> INSTRUCTIONS FOR THE TASK: Exactly the lines from the top of the records below through the one containing "let r := if" must be set down, with no line added or dropped.

Stored data entries

-- ==== Sys2Proof/Machine/Task.lean ====
section
/-!
DEFINITION. Range tasks: drawing, ending and receiving parts (R22, R25, R26, R265 to R268), posts and overflow rings
(R27, R263, R264), gangs (R269), pipe enlargement (R273) and the stop token (R274).
-/
namespace Sys2Proof.Machine

/-! ### Drawing and ending parts -/

/-- The chunk a TKNEXT claims: its bounds and the cursor after it (R266), computed without wrap. -/
def chunk (lo hi : X64) (grain : Nat) : X64 × X64 × X64 :=
  if hi.toInt ≤ lo.toInt then (hi, hi, lo)
  else
    let e := if lo.toInt + grain < hi.toInt then lo + BitVec.ofNat 64 grain else hi
    (lo, e, e)

/-- TKNEXT (R266): without a part it writes 0 to both registers. -/
def execTknext (g : BitVec 4) (d : BitVec 6) (s : State) : Host.Outcome State Fault Refusal :=
  slotOp g s
    (let c := s.cx
    let r := if c.task.isSome then chunk c.tklo c.tkhi c.tkgrain.toNat else (0, 0, c.tklo)
    .ok ((s.modCx fun c => { c with tklo := r.2.2 }).loadResult .tknext (s.xDest d r.1 ++ s.xDest (d + 1) r.2.1) 0 0))

/-- TKDONE (R267): without a part it raises ILLEGAL_OP with DCODE 6. -/
def execTkdone (g : BitVec 4) (s : State) : Host.Outcome State Fault Refusal :=
  slotOp g s (if s.cx.task.isSome then .ok (s.afterwards .tkdone) else .error (s.trapHere illegalOp 6 0))

/-- TKWAIT (R267). -/
def execTkwait (g : BitVec 4) (s : State) : Host.Outcome State Fault Refusal := slotOp g s (.ok (s.afterwards .tkwait))

/-- The last part of a task has ended on a core: its action fires where TKDONE or TKWAIT ended it (R22, R268). -/
def State.endTask (s : State) (core id : Nat) (fires : Bool) : State :=
  match s.tasks.get id with
  | none => s
  | some t =>
    let s1 : State := { s with tasks := s.tasks.del id }
    if fires then s1.taskAction core t else s1

/-- A member of a gang ends its part; the third retires the gang (R269), and a drain under way ends with it: its tokens are gone
(R274, log 31). -/
def State.endMember (s : State) (core k : Nat) (q : Gang) (fires : Bool) : State :=
  let live := q.live.filter fun m => m != k
  if live.isEmpty then
    (s.modCS core fun v =>
      { v with
        gang := none
        ctxs := v.ctxs.map fun c => { c with parked := false }
        pipes := v.pipes.map fun p => { p with elems := p.elems.filter Option.isSome } }).endTask core q.task fires
  else s.modCS core fun v => { v with gang := some { q with live := live } }

/-- A context's part ends: chunks left become an orphaned part of the quad; a part with none left is one part fewer, and
the last fires the task's action, unless HALT ended it (R22, R267; log 29). -/
def State.endPart (s : State) (core k : Nat) (fires : Bool) : State :=
  let c := s.ctx core k
  match c.task with
  | none => s
  | some id =>
    let s1 := s.modCtx core k fun c => { c with task := none }
    let member := (s.cs core).gang.filter fun q => q.task == id && q.live.contains k
    match member with
    | some q => s1.endMember core k q fires
    | none =>
      if c.tklo.toInt < c.tkhi.toInt then
        s1.modQuad (quadOf core) fun q => { q with orphans := q.orphans ++ [(id, c.tklo, c.tkhi)] }
      else
        match s1.tasks.get id with
        | none => s1
        | some t =>
          if t.parts ≤ 1 then s1.endTask core id fires
          else { s1 with tasks := s1.tasks.put id { t with parts := t.parts - 1 } }

/-- A context leaves its work: pending results land, an open region closes, its part ends (R91, R267, R357). -/
def State.retire (s : State) (core k : Nat) (run : Run) : State :=
  let held := (s.ctx core k).held.filterMap (·.ticket)
  let s1 := s.modCS core fun v => held.foldl (fun v t => v.endTicket (some t)) v
  (s1.modCtx core k fun c => { c.landCycles.landBundles.arriveAll with run := run, region := none }).endPart core k (run != .halted)

/-! ### Receiving parts -/

/-- The first kernel entry of a starting address (R304). -/
def CoreState.kernelAt (v : CoreState) (entry : Nat) : Option Nat :=
  (v.kernels.find? fun k => bitsOf k.toNat 16 0 == entry).map BitVec.toNat

/-- The mode of a kernel (R63, R304). -/
def Ctx.kernelMode (c : Ctx) (k : Option Nat) : Ctx :=
  match k with
  | some w => c.setMode (bitOf w 19) (BitVec.ofNat 2 (bitsOf w 21 20))
  | none => c.setMode true 0

/-- The volatile range of a kernel (R304). -/
def kernelVol (k : Option Nat) : Nat × Nat × Nat × Nat :=
  match k with
  | some w => (bitsOf w 43 38, bitsOf w 49 44, bitsOf w 54 50, bitsOf w 60 55)
  | none => (0, 0, 0, 0)

/-- The volatile range reads as zero (R21, R58). -/
def Ctx.clearVolatile (c : Ctx) : Ctx :=
  let (xlo, xn, vlo, vn) := c.vol
  let c1 := (countFrom xlo xn).foldl (fun c n => c.setX (physX c.rrb n) 0) c
  (countFrom vlo vn).foldl (fun c n => { c with v := c.v.setIfInBounds (physV c.rrb n) (.replicate 64 0) }) c1

/-- A context receives a part (R265). -/
def State.startPart (s : State) (core k task bits : Nat) (lo hi : X64) (entry : Nat) : State :=
  let kern := (s.cs core).kernelAt entry
  -- a task that a completion event posted starts, which observes the event (R191)
  let told := s.newsAt fun p => decide (p = .task (BitVec.ofNat 512 bits) (s.partOf core))
  s.modCtx core k fun c =>
    (Ctx.clearVolatile { c.kernelMode kern with
      vol := kernelVol kern
      tklo := lo
      tkhi := hi
      tkgrain := BitVec.ofNat 64 (recGrain bits)
      tkarg := recArg bits
      tkid := BitVec.ofNat 64 (recTkid bits)
      sticky := .nop
      pc := entry
      rep := 0
      run := .running
      task := some task
      wait := .none
      waitCycles := 0 }).observe told

/-- A context is in TKWAIT and may receive work. DESIGN CHOICE (log 59): R25 says nothing of a context in TKWAIT that the
supervisor has stopped or a debug freeze holds; no work is handed to it until it is resumed. -/
def State.mayReceive (s : State) (core k : Nat) : Bool :=
  let c := s.ctx core k
  decide (c.run = .idle) && c.task.isNone && !c.parked && c.stop.isNone && !c.frozen
    && (k == 3 || (s.cs core).gang.isNone)

/-- A core whose contexts 0, 1 and 2 may take a gang (R269). -/
def State.mayHost (s : State) (core : Nat) : Bool := (List.range 3).all fun k => s.mayReceive core k

/-- The better of two records: higher priority, then older (R25). -/
def QueueRec.before (a b : QueueRec) : Bool := decide (b.prio < a.prio) || (a.prio == b.prio && decide (a.posted < b.posted))

/-- The record a context of a partition receives next, by index; gang records count where the core may host one. -/
def Quad.best (q : Quad) (part : Nat) (host : Bool) : Option (Nat × QueueRec) :=
  (q.queue.zipIdx).foldl (fun best e =>
    if e.1.part ≠ part ∨ (recGang e.1.bits.toNat ∧ ¬ host) then best
    else match best with
      | none => some (e.2, e.1)
      | some b => if e.1.before b.2 then some (e.2, e.1) else some b) none

/-- A record leaves the queue as a task of a number of parts. -/
def State.takeRecord (s : State) (quad idx : Nat) (r : QueueRec) : State × Nat :=
  let s1 := s.modQuad quad fun q => { q with queue := q.queue.eraseIdx idx }
  ({ s1 with tasks := s1.tasks.put s.nextTask ⟨r.bits, r.part, 1⟩, nextTask := s.nextTask + 1 }, s.nextTask)

/-- A gang starts on a core (R269). -/
def State.startGang (s : State) (core idx : Nat) (r : QueueRec) : State :=
  let v := r.bits.toNat
  let t := s.takeRecord (quadOf core) idx r
  let go := fun (s : State) (k entry : Nat) => s.startPart core k t.2 v (recLo v) (recHi v) entry
  let s1 := go (go (go t.1 0 (recEntry v)) 1 (recEntryC v)) 2 (recEntryS v)
  s1.modCS core fun w => { w with gang := some ⟨t.2, [0, 1, 2], false, [], false⟩ }

/-- Grains left of a part (R25). -/
def Ctx.grains (c : Ctx) : Nat :=
  let d := (c.tkhi.toInt - c.tklo.toInt).toNat
  (d + c.tkgrain.toNat - 1) / c.tkgrain.toNat

/-- The part of a quad a split takes from: most grains left, then the lowest context; none with fewer than two grains, and
no gang part (R23, R25). -/
def State.victim (s : State) (quad part : Nat) : Option (Nat × Nat) :=
  let ctxs := (countFrom (4 * quad) 4).flatMap fun c => (List.range 4).map fun k => (c, k)
  let ok := ctxs.filter fun e =>
    let c := s.ctx e.1 e.2
    decide ((s.cs e.1).part = some part) && decide (2 ≤ c.grains)
      && (match c.task with
        | none => false
        | some id => !((s.cs e.1).gang.any fun q => q.task == id))
  ok.foldl (fun best e => match best with
    | none => some e
    | some b => if (s.ctx b.1 b.2).grains < (s.ctx e.1 e.2).grains then some e else some b) none

/-- A split of a victim's part (R25, R26): the victim keeps the lower half of its grains. -/
def State.split (s : State) (core k : Nat) (vic : Nat × Nat) : State :=
  let c := s.ctx vic.1 vic.2
  match c.task with
  | none => s
  | some id =>
    match s.tasks.get id with
    | none => s
    | some t =>
      let m := c.tklo + BitVec.ofNat 64 (c.tkgrain.toNat * ((c.grains + 1) / 2))
      let s1 := s.modCtx vic.1 vic.2 fun c => { c with tkhi := m }
      State.startPart { s1 with tasks := s1.tasks.put id { t with parts := t.parts + 1 } } core k id t.bits.toNat m c.tkhi
        (recEntry t.bits.toNat)

/-- The oldest orphaned part of a partition in a quad, by index (R25, R267). -/
def State.orphan (s : State) (quad part : Nat) : Option (Nat × Nat × X64 × X64 × Task) :=
  ((s.quad quad).orphans.zipIdx).findSome? fun e =>
    match s.tasks.get e.1.1 with
    | some t => if t.part = part then some (e.2, e.1.1, e.1.2.1, e.1.2.2, t) else none
    | none => none

/-- The core of a quad that a gang record starts on: the lowest whose context 0 would receive it (R269). -/
def State.gangHost (s : State) (quad : Nat) : Option (Nat × Nat × QueueRec) :=
  (countFrom (4 * quad) 4).findSome? fun core =>
    match (s.cs core).part with
    | none => none
    | some part =>
      if !s.mayHost core || (s.orphan quad part).isSome then none
      else match (s.quad quad).best part true with
        | some (i, r) => if recGang r.bits.toNat then some (core, i, r) else none
        | none => none

/-- TASK_RECEIPT (R25, R265): an orphaned part, then a record, then a split. A gang record starts the gang where this core
is the one to host it (R269), and is passed by where the core cannot host it. -/
def execTaskReceipt (c : BitVec 9) (k : BitVec 2) (s : State) : Host.Outcome State Fault Refusal :=
  let core := c.toNat
  let quad := quadOf core
  match (s.cs core).part with
  | none => .next s
  | some part =>
    if !s.mayReceive core k.toNat then .next s
    else
      match s.orphan quad part with
      | some (i, id, lo, hi, t) =>
        .next ((s.modQuad quad fun q => { q with orphans := q.orphans.eraseIdx i }).startPart core k.toNat id t.bits.toNat lo hi
          (recEntry t.bits.toNat))
      | none =>
        match (s.quad quad).best part (k != 3 && s.mayHost core) with
        | some (i, r) =>
          if recGang r.bits.toNat then
            .next (match s.gangHost quad with
              | some (host, j, g) => if host = core then s.startGang core j g else s
              | none => s)
          else
            let t := s.takeRecord quad i r
            let v := r.bits.toNat
            .next (t.1.startPart core k.toNat t.2 v (recLo v) (recHi v) (recEntry v))
        | none =>
          match s.victim quad part with
          | some vic => .next (s.split core k.toNat vic)
          | none => .next s
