/-- Packet fields. -/
def fKind (v : Nat) : Nat := bitsOf v 15 0
def fCr (v : Nat) : Bool := bitOf v 16
def fSg (v : Nat) : Bool := bitOf v 17
def fLe (v : Nat) : Bool := bitOf v 18
def fTp (v : Nat) : Bool := bitOf v 19
def fAfter (v : Nat) : Bool := bitOf v 20
def fRop (v : Nat) : Nat := bitsOf v 26 24
def fSrc (v : Nat) : FDesc := .ofBits (bitsOf v 223 32)
def fDst (v : Nat) : FDesc := .ofBits (bitsOf v 415 224)
def fTag (v : Nat) : Nat := if fTp v then 0 else bitsOf v 431 416
def fSem (v : Nat) : Nat := bitsOf v 439 432
def fInc (v : Nat) : Nat := bitsOf v 447 440
def fLand (v : Nat) : Nat := bitsOf v 463 448
def fTrec (v : Nat) : Nat := 64 * bitsOf v 470 422
def fTquad (v : Nat) : Nat := 16 * bitsOf v 477 475 + bitsOf v 474 471
def fSeq (v : Nat) : Nat := bitsOf v 511 480
/-- The ring header of WRITE-ENQUEUE (R236). -/
def fHeader (v : Nat) : Nat := bitsOf v 415 352

/-- Failing bits of a descriptor at a bit of the packet (R229). -/
def descBad (v lo : Nat) : List Nat :=
  let d := FDesc.ofBits (bitsOf v (lo + 191) lo)
  (if d.local then mustZero v (lo + 54) (lo + 49) else [])
    ++ (if d.space = 0 then mustZero v (lo + 48) (lo + 40) else [])
    ++ badField ((d.space == 0 || d.space == 2) && d.pkg != 0) (lo + 55)
    ++ badField (decide (4 ≤ d.space)) (lo + 61)
    ++ badField (d.c0 == 0 || decide (2 ^ 24 < d.c0)) (lo + 64)
    ++ badField (d.c1 == 0) (lo + 96) ++ badField (d.c2 == 0) (lo + 112)

/-- Failing bits of the limits of COPY-REDUCE (R235). -/
def reduceBad (v : Nat) : List Nat :=
  let s := fSrc v
  let d := fDst v
  let n := if fRop v = 1 then 2 else 4
  let odd : Nat → Bool := fun x => x % n != 0
  badField (odd (if s.local then s.off else s.va)) 32 ++ badField (odd s.c0 || decide (2 ^ 20 < s.total)) 96
    ++ badField (odd s.s1.natAbs) 160 ++ badField (odd s.s2.natAbs) 192
    ++ badField (odd (if d.local then d.off else d.va)) 224 ++ badField (odd d.c0) 288
    ++ badField (odd d.s1.natAbs) 352 ++ badField (odd d.s2.natAbs) 384

/-- Failing bits of WRITE-ENQUEUE's descriptors (R236). -/
def enqueueBad (v : Nat) : List Nat :=
  let s := fSrc v
  let d := fDst v
  badField (s.space != 0 && s.space != 2) 93 ++ badField (s.c0 != d.c0 + 64) 96 ++ badField (s.c1 != 1) 128
    ++ badField (s.c2 != 1) 144 ++ badField (s.s1 != 0) 160 ++ badField (s.s2 != 0) 192
    ++ badField (d.space != 3) 285 ++ badField (decide (4096 < d.c0)) 288 ++ badField (d.c1 != 1) 320
    ++ badField (d.c2 != 1) 336 ++ mustZero v 357 352

/-- Failing bits of the completion word (R232). -/
def cmplBad (v : Nat) : List Nat :=
  if fTp v then badField (fSg v) 17 ++ badField (fLe v) 18 ++ mustZero v 421 416 ++ mustZero v 479 478
  else
    badField ((fInc v == 0) == fSg v) 440 ++ mustZero v 479 464
      ++ (if !fLe v then badField (fLand v != 0) 448
        else if bitOf v 463 then mustZero v 462 452 ++ badField (!(fDst v).local) 463
        else mustZero v 462 462 ++ badField (fDst v).local 463)

/-- The lowest failing bit of a packet's fields (R237). -/
def packetBad (v : Nat) : Option Nat :=
  let kind := fKind v
  let total := (fDst v).total
  firstFail (badField (kind == 0 || decide (4 < kind)) 0 ++ mustZero v 23 21
    ++ badField (if kind = 2 then fRop v == 7 else fRop v != 0) 24 ++ mustZero v 31 27
    ++ (if kind = 3 then mustZero v 223 96 else descBad v 32)
    ++ descBad v 224
    ++ badField ((kind == 1 || kind == 2) && decide (2 ^ 32 ≤ (fSrc v).total)) 96
    ++ badField (decide (2 ^ 32 ≤ total) || ((kind == 1 || kind == 2) && (fSrc v).total != total)) 288
    ++ (if kind = 2 then reduceBad v else [])
    ++ (if kind = 4 then enqueueBad v else [])
    ++ cmplBad v)

/-! ### The checks that need the machine's state (R237) -/

/-- A descriptor checked for a core: its cause, detail and VALUE where it fails; the identity of a space-0 segment. -/
def State.descCheck (s : State) (core : Nat) (d : FDesc) (path : SegPath) : Except (Nat × Nat × Nat) (Option Nat) :=
  match d.space with
  | 0 =>
    match (s.cs core).segNamed d.name with
    | none => .error (segUndefined, 0, d.name)
    | some (id, g) =>
      if !path.allows g.role then .error (segUndefined, 2, d.name)
      else if d.extent.1 < 0 ∨ (g.bytes : Int) < d.extent.2 then .error (segBound, 0, d.name)
      else .ok (some id)
  | 1 =>
    if d.pkg = s.pod.pkgid ∧ (s.partState d.core (s.partOf core)).isSome then .ok none
    else .error (protection, 0, (Config.openValue 1).toNat)
  | _ => .ok none

/-- Both descriptors of a packet, the source first. -/
def State.packetSegs (s : State) (core v : Nat) : Except (Nat × Nat × Nat) (Option Nat × Option Nat) := do
  let a ← if fKind v = 3 then .ok none else s.descCheck core (fSrc v) .engine
  let b ← s.descCheck core (fDst v) .ferryWrite
  .ok (a, b)

/-- A segment the command touches after its issue, where there is one. -/
def State.useSegOpt (s : State) (id : Option Nat) : State :=
  match id with
  | none => s
  | some n => s.useSegLater n

/-- FCMD (R244). -/
def execFcmd (g : BitVec 4) (y : BitVec 8) (o : BitVec 6) (s : State) : Host.Outcome State Fault Refusal :=
  segOp g s do
    if 32 ≤ s.ccs.fq.length then .error (.blocked .queueFull)
    else
      let x ← s.readX o
      let off := s.stepped x
      let e ← s.findSeg y.toNat .engine
      -- a packet segment that is not resident blocks the bundle before its bounds are looked at (R36, R159)
      if e.2.state ≠ .resident then .ok (s.useSeg e.1 e.2)
      else if e.2.bytes < off + 64 then .error (s.trapHere segBound 0 y.toNat)
      else do
        s.soundSeg e.1 off 64
        let v := leNat (s.ccs.segRead e.1 off 64)
        match packetBad v with
        | some b => .error (s.trapHere enginePacket 0 b)
        | none =>
          if fCr v ∧ e.2.bytes < off + 96 then .error (s.trapHere segBound 0 y.toNat)
          else
            match s.packetSegs s.icore v with
            | .error (cause, dcode, value) => .error (s.trapHere cause dcode value)
            | .ok (a, b) =>
              let s1 := (((s.useSeg e.1 e.2).useSegOpt (if fCr v then some e.1 else none)).useSegOpt a).useSegOpt b
              let c := s1.command
              .ok (c.1.modCcs fun w => { w with fq := w.fq ++ [⟨c.2, .fcmd e.1 (off + 64), BitVec.ofNat 512 v, a, b⟩] })
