/-- With its guard true, LOOP takes the lesser of X[c] and 2^32 - 1 trips and LOOPI its immediate. No trips continue
at the end address; four levels already raise LOOP_DEPTH and change nothing else; otherwise a level is pushed with LC
one below the trips, and a rotating loop's entry (EC from the word, 1 for LOOPI) is noted to reset the rotation. (R84,
R85, R86) -/
def Obligations.LoopEntry : Prop :=
  ∀ (s : State) (g : BitVec 4) (c : BitVec 6) (e : BitVec 4) (r : BitVec 1) (m n : BitVec 10) (x : X64),
    s.readP g.toNat = .ok true → s.readX c = .ok x →
    let stop := s.issue.pc + 4 * n.toNat
    let push := fun (k : Nat) (ec : BitVec 4) =>
      let t := s.modCx fun y => { y with loops := ⟨s.issue.next, stop, BitVec.ofNat 32 (k - 1), if r = 1 then ec else 0, r == 1⟩ :: y.loops }
      if r = 1 then t.modIssue fun i => { i with after := i.after ++ [.loopEntry] } else t
    let outcome := fun (k : Nat) (ec : BitVec 4) =>
      if k = 0 then Host.Outcome.next (s.modIssue fun i => { i with npc := stop })
      else if 4 ≤ s.cx.loops.length then Host.Outcome.next (s.halt (.trap 0x13 0 s.issue.slot.number 0))
      else Host.Outcome.next (push k ec)
    exec (.loop g c e r n) s = outcome (Nat.min x.toNat (2 ^ 32 - 1)) e ∧ exec (.loopi g m r n) s = outcome m.toNat 1

/-- A bundle that ends at the innermost level's end address closes it: with LC left the count falls and the body is
entered again, a rotating loop rotating with a true P8; with LC 0 a rotating loop with EC above 1 drains one trip with
a false P8; otherwise the level is popped, and the level outside is asked in the same way. At any other address
nothing changes. (R59, R84, R87) -/
def Obligations.LoopClose : Prop :=
  ∀ (c : Ctx) (l : LoopLevel) (r : List LoopLevel) (pc : Nat),
    c.closeLoops [] pc = ({ c with loops := [] }, pc)
    ∧ (pc ≠ l.stop → c.closeLoops (l :: r) pc = ({ c with loops := l :: r }, pc))
    ∧ (pc = l.stop → l.lc ≠ 0 → c.closeLoops (l :: r) pc
      = ({ (if l.rot then c.rotated true else c) with loops := { l with lc := l.lc - 1 } :: r }, l.start))
    ∧ (pc = l.stop → l.lc = 0 → l.rot = true → 1 < l.ec.toNat → c.closeLoops (l :: r) pc
      = ({ c.rotated false with loops := { l with ec := l.ec - 1 } :: r }, l.start))
    ∧ (pc = l.stop → l.lc = 0 → (l.rot = false ∨ l.ec.toNat ≤ 1) → c.closeLoops (l :: r) pc = c.closeLoops r pc)
    ∧ (∀ b, (c.rotated b).rrb = c.rrb.rotate ∧ (c.rotated b).getP (physP c.rrb.rotate 8) = b)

> YOUR RESPONSE:
-- ==== Sys2Proof/Machine/Task.lean ====
section
/-!
DEFINITION. Range tasks: drawing, ending and receiving parts (R22, R25, R26, R265 to R268), posts and overflow rings
(R27, R263, R264), gangs (R269), pipe enlargement (R273) and the stop token (R274).
-/
namespace Sys2Proof.Machine

/-! ### Drawing and ending parts -/

/-- The chunk a TKNEXT claims: its bounds and the cursor after it (R266), computed without wrap. -/
def chunk (lo hi : X64) (grain : Nat) : X64 × X64 × X64 :=
  if hi.toInt ≤ lo.toInt then (hi, hi, lo)
  else
    let e := if lo.toInt + grain < hi.toInt then lo + BitVec.ofNat 64 grain else hi
    (lo, e, e)

/-- TKNEXT (R266): without a part it writes 0 to both registers. -/
def execTknext (g : BitVec 4) (d : BitVec 6) (s : State) : Host.Outcome State Fault Refusal :=
  slotOp g s
    (let c := s.cx
    let r := if c.task.isSome then chunk c.tklo c.tkhi c.tkgrain.toNat else (0, 0, c.tklo)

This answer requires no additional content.